CALGARY, ALBERTA–(EMWNews – July 16, 2008) –

NOT FOR DISSEMINATION IN THE UNITED STATES OF AMERICA

540 Capital Corp. (“540” or the “Corporation”) (TSX VENTURE:FA.P) today announced that it is amending the terms of the financing that is referred to in the Corporation’s filing statement which was filed on SEDAR on June 5, 2008 (the “Filing Statement”) and which is to be completed contemporaneously with the Corporation’s proposed qualifying transaction (the “Qualifying Transaction”) with Golden Dory Resources Limited (“Golden Dory”).

The original terms of the financing referred to in the Filing Statement provided for the Corporation to raise gross proceeds of $2,350,000 through the sale of: (i) 3,000,000 units at a price of $0.45 per unit, with each unit consisting of one common share and one share purchase warrant exercisable to acquire a further common share at $0.60 for 18 months; and (ii) 2,000,000 flow-through units at a price of $0.50 per flow-through unit, each flow-through unit being comprised of one flow-through share and one half of a share purchase warrant, each full warrant being exercisable to acquire a common share at $0.60 for 18 months.

The amended terms of the financing provide for the Corporation to raise gross proceeds of $2,350,000 through the sale of (i) 5,400,000 units at a price of $0.25 per unit, each unit consisting of one common share and one share purchase warrant exercisable to acquire a further common share at $0.35 for 18 months; and (ii) 3,333,334 flow-through units, each unit consisting of one common share and one share purchase warrant exercisable to acquire a further common share at $0.40 for 18 months.
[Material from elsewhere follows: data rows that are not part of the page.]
/-- GraphEvents: a released node returned, one whose port is live kept, a completion link, an empty template list. -/
theorem witness_graph_events : let s := at1 0 netted
    let spent (port : Nat) : State := { s with
      mem := (s.mem.writeNat 0x41000 8 (hdr 0x100 1 + 2 ^ 39)).writeNat 0x41010 8 port
      ctxs := [(1, { ctx1 s with released := [⟨0x41000, false, 0⟩] })] }
    let linked := { s with
      mem := s.mem.writeNat 0x41000 8 (hdr 0x100 1 + 2 ^ 38)
      ctxs := [(1, { ctx1 s with links := [⟨0x41000, 0, 0, some 6⟩] })] }
    let r := after (exec .nrelReturn (spent 0))
    let c := after (exec .completionLink linked)
    (ctx1 r).released = [] ∧ (r.lcore 1 0).free = [0x41000] ∧
    nextIs (exec .nrelReturn (spent (2 ^ 61 + 0x41040))) (spent (2 ^ 61 + 0x41040)) = true ∧
    (ctx1 c).links = [] ∧ nodeWord c 0x41000 0 = hdr 0x100 1 ∧ bag0 c = [(0x41000, .inr 9)] ∧
    nextIs (exec .templateInstantiate s) s = true := by decide +kernel

/-- GraphEvents: a template of no node that links the free auxiliary ends of node 1 and node 2. -/
theorem witness_template : let s := at1 0 netted
    let pr : Production := ⟨0x100, 0x101, true, 7, 0x6000⟩
    let s := { s with
      mem := (s.mem.writeBytes 0x6000 (words64 [2 ^ 8, 0x4001 * 2 ^ 16 + 0xC005])).writeNat 0x41010 8 (3 * 2 ^ 61 + 4)
      ctxs := [(1, { ctx1 s with prods := [pr], bags := [(0, ⟨[⟨0x41000, .inl 0x41040, pr, false⟩], []⟩)] })] }
    let t := after (exec .templateInstantiate s)
    ((ctx1 t).bag 0).templates = [] ∧ bitOf (nodeWord t 0x41000 0) 39 = true ∧ bitOf (nodeWord t 0x41040 0) 39 = true ∧
    nodeWord t 0x41010 0 = 0 ∧ (ctx1 t).released = [⟨0x41000, true, 0⟩, ⟨0x41040, true, 0⟩] := by decide +kernel

/-- GraphEvents: a work list of 5 beside an empty one ships 2 pairs, one of 1 none; a bag does the same. -/
theorem witness_levelling : let lists (n : Nat) : State := at1 0 (base.modCtx 1 fun c => { c with
      cores := [(0, { LCore.init with launched := true, orgn := 0, rsz := 0x108, work := (List.range n).map fun i => (BitVec.ofNat 64 (i + 1), 0) })]
      bags := [(0, ⟨[], (List.range n).map fun i => ⟨i, .inr 0, ⟨0, 0, false, 0, 0⟩, false⟩⟩)] })
    let w := after (exec .workListLevelling (lists 5))
    let b := after (exec .bagLevelling (lists 5))
    (w.lcore 1 0).work.length = 3 ∧ (w.lcore 1 1).work = [(4, 0), (5, 0)] ∧
    ((after (exec .workListLevelling (lists 1))).lcore 1 0).work.length = 1 ∧
    ((ctx1 b).bag 0).tasks.length = 3 ∧ ((ctx1 b).bag 1).tasks.map Pair.n1 = [3, 4] := by decide +kernel

/-! ## KV pool, prefix tree, masks, queues, lattices, token rings -/

/-- The base package with a pool of 4 pages of 256 tokens at 0x100000, of which two are held once, and a tree of 2 nodes. -/
def pooled : State :=
  let s := withX [(1, 0x3000), (2, 2 * 2 ^ 52 + 0x3800), (3, 0x3004), (4, 0x4000), (5, 3 * 2 ^ 62), (6, 2 ^ 63 + 1), (7, 0x4040), (8, 2),
    (10, 2 ^ 62)]
  { s with
    mem := ((s.mem.writeBytes 0x3000 (words64 [0x11, 0x22])).writeBytes 0x3800 (words64 [0x100000, 0x110000])).writeBytes 0x4000
      (words64 [0, 0x4080, 2 ^ 32])
    ctxs := [(1, { ctx1 base with kv := ⟨0x100000, 4, 2, 0, 8⟩, kvFresh := 2, kvRc := [(0, 1), (1, 1)] })] }

/-- KvInstructions: no pool, an insert, a lookup of what it made, references dropped, operands refused. -/
theorem witness_prefix : let s := pooled
    let i := after (exec (.pfxi 9 1 2) s)
    let l := after (exec (.pfxl 9 1 2) i)
    let none_ := { s with ctxs := [(1, ctx1 base)] }
    nextIs (exec (.pfxl 9 1 2) none_) (none_.takeFault 4 codeProt 0 false 0) = true ∧
    i.x 9 = 2 ∧ (ctx1 i).tree.map TreeNode.handle = [0x100000, 0x110000] ∧ (ctx1 i).rc 0 = 2 ∧ l.x 9 = 2 ∧ (ctx1 l).rc 1 = 3 ∧
    l.mem.readNat 0x3808 8 = 0x110000 ∧ (after (exec (.pfxl 9 1 2) s)).x 9 = 0 ∧
    (ctx1 (after (exec (.pfxr 2 8) (l.setX 2 0x3800)))).rc 1 = 2 ∧ nextIs (exec (.pfxr 3 8) s) (s.takeFault 4 codeAlign 0x3004 false 0) = true ∧
    nextIs (exec (.pfxl 9 1 8) s) (s.takeFault 4 codeProt 0 false 0) = true := by decide +kernel

/-- KvInstructions: a token appended to an empty table entry, the free slots, a truncation beyond the length, a block's home. -/
theorem witness_kv : let s := { pooled with mem := pooled.mem.writeNat 0x5000 1 0xAB }
    let t := after (exec (.kva 9 4 7) (s.setX 7 0x5001))
    let h := after (exec (.kvh 9 4) t)
    t.x 9 = 0 ∧ t.mem.readNat 0x4000 8 = 2 ^ 32 + 1 ∧ t.mem.readNat 0x4080 8 = 0x120000 ∧ t.mem.readNat 0x120000 1 = 0xAB ∧
    (ctx1 t).rc 2 = 1 ∧ (after (exec (.kva 9 4 5) s)).x 9 = 256 ∧ (after (exec (.kva 9 4 6) s)).x 9 = 2 ^ 63 + 4 ∧
    h.x 9 = 2 ^ 54 + 0x12 * 2 ^ 16 + 1 ∧ nextIs (exec (.kva 9 3 5) s) (s.takeFault 4 codeAlign 0x3004 false 0) = true := by decide +kernel

/-- KvInstructions: an append into a shared page when no page is left to copy it to (R282). -/
theorem witness_kv_full : let s := { pooled with mem := (pooled.mem.writeBytes 0x4000 (words64 [2 ^ 32 + 1, 0x4080, 2 ^ 32])).writeBytes 0x4080 (words64 [0x100000]) }
    let s := { s with ctxs := [(1, { ctx1 s with kvRc := [(0, 2), (1, 1)], kvFresh := 4 })] }
    (after (exec (.kva 9 4 7) (s.setX 7 0x5000))).x 9 = 2 ^ 63 + 2 ∧ (ctx1 s).allocPage.isNone = true ∧
    (after (exec (.kva 9 4 7) { s with mem := s.mem.writeNat 0x4004 4 256 })).x 9 = 2 ^ 63 + 1 := by decide +kernel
As a result of the amended terms of the financing, upon completion the Corporation will have 3,733,334 additional common shares outstanding and 4,733,334 additional share purchase warrants outstanding than under the original terms of the financing.

The brokers’ warrants associated with the financing will also be amended to have an exercise price of $0.25 for 18 months.

The proposed financing is subject to the concurrent closing of the proposed qualifying transaction disclosed in the Corporation’s Filing Statement.

On Behalf of the Board of Directors of 540 Capital Corp.

David Rutt, President & CEO

The completion of the Qualifying Transaction is subject to a number of conditions, including but not limited to TSX Venture final acceptance. The TSX Venture granted conditional approval for the Qualifying Transaction on June 5, 2008 and final approval is subject to the fulfillment of a number conditions . There can be no assurance that the Qualifying Transaction will be completed as proposed or at all.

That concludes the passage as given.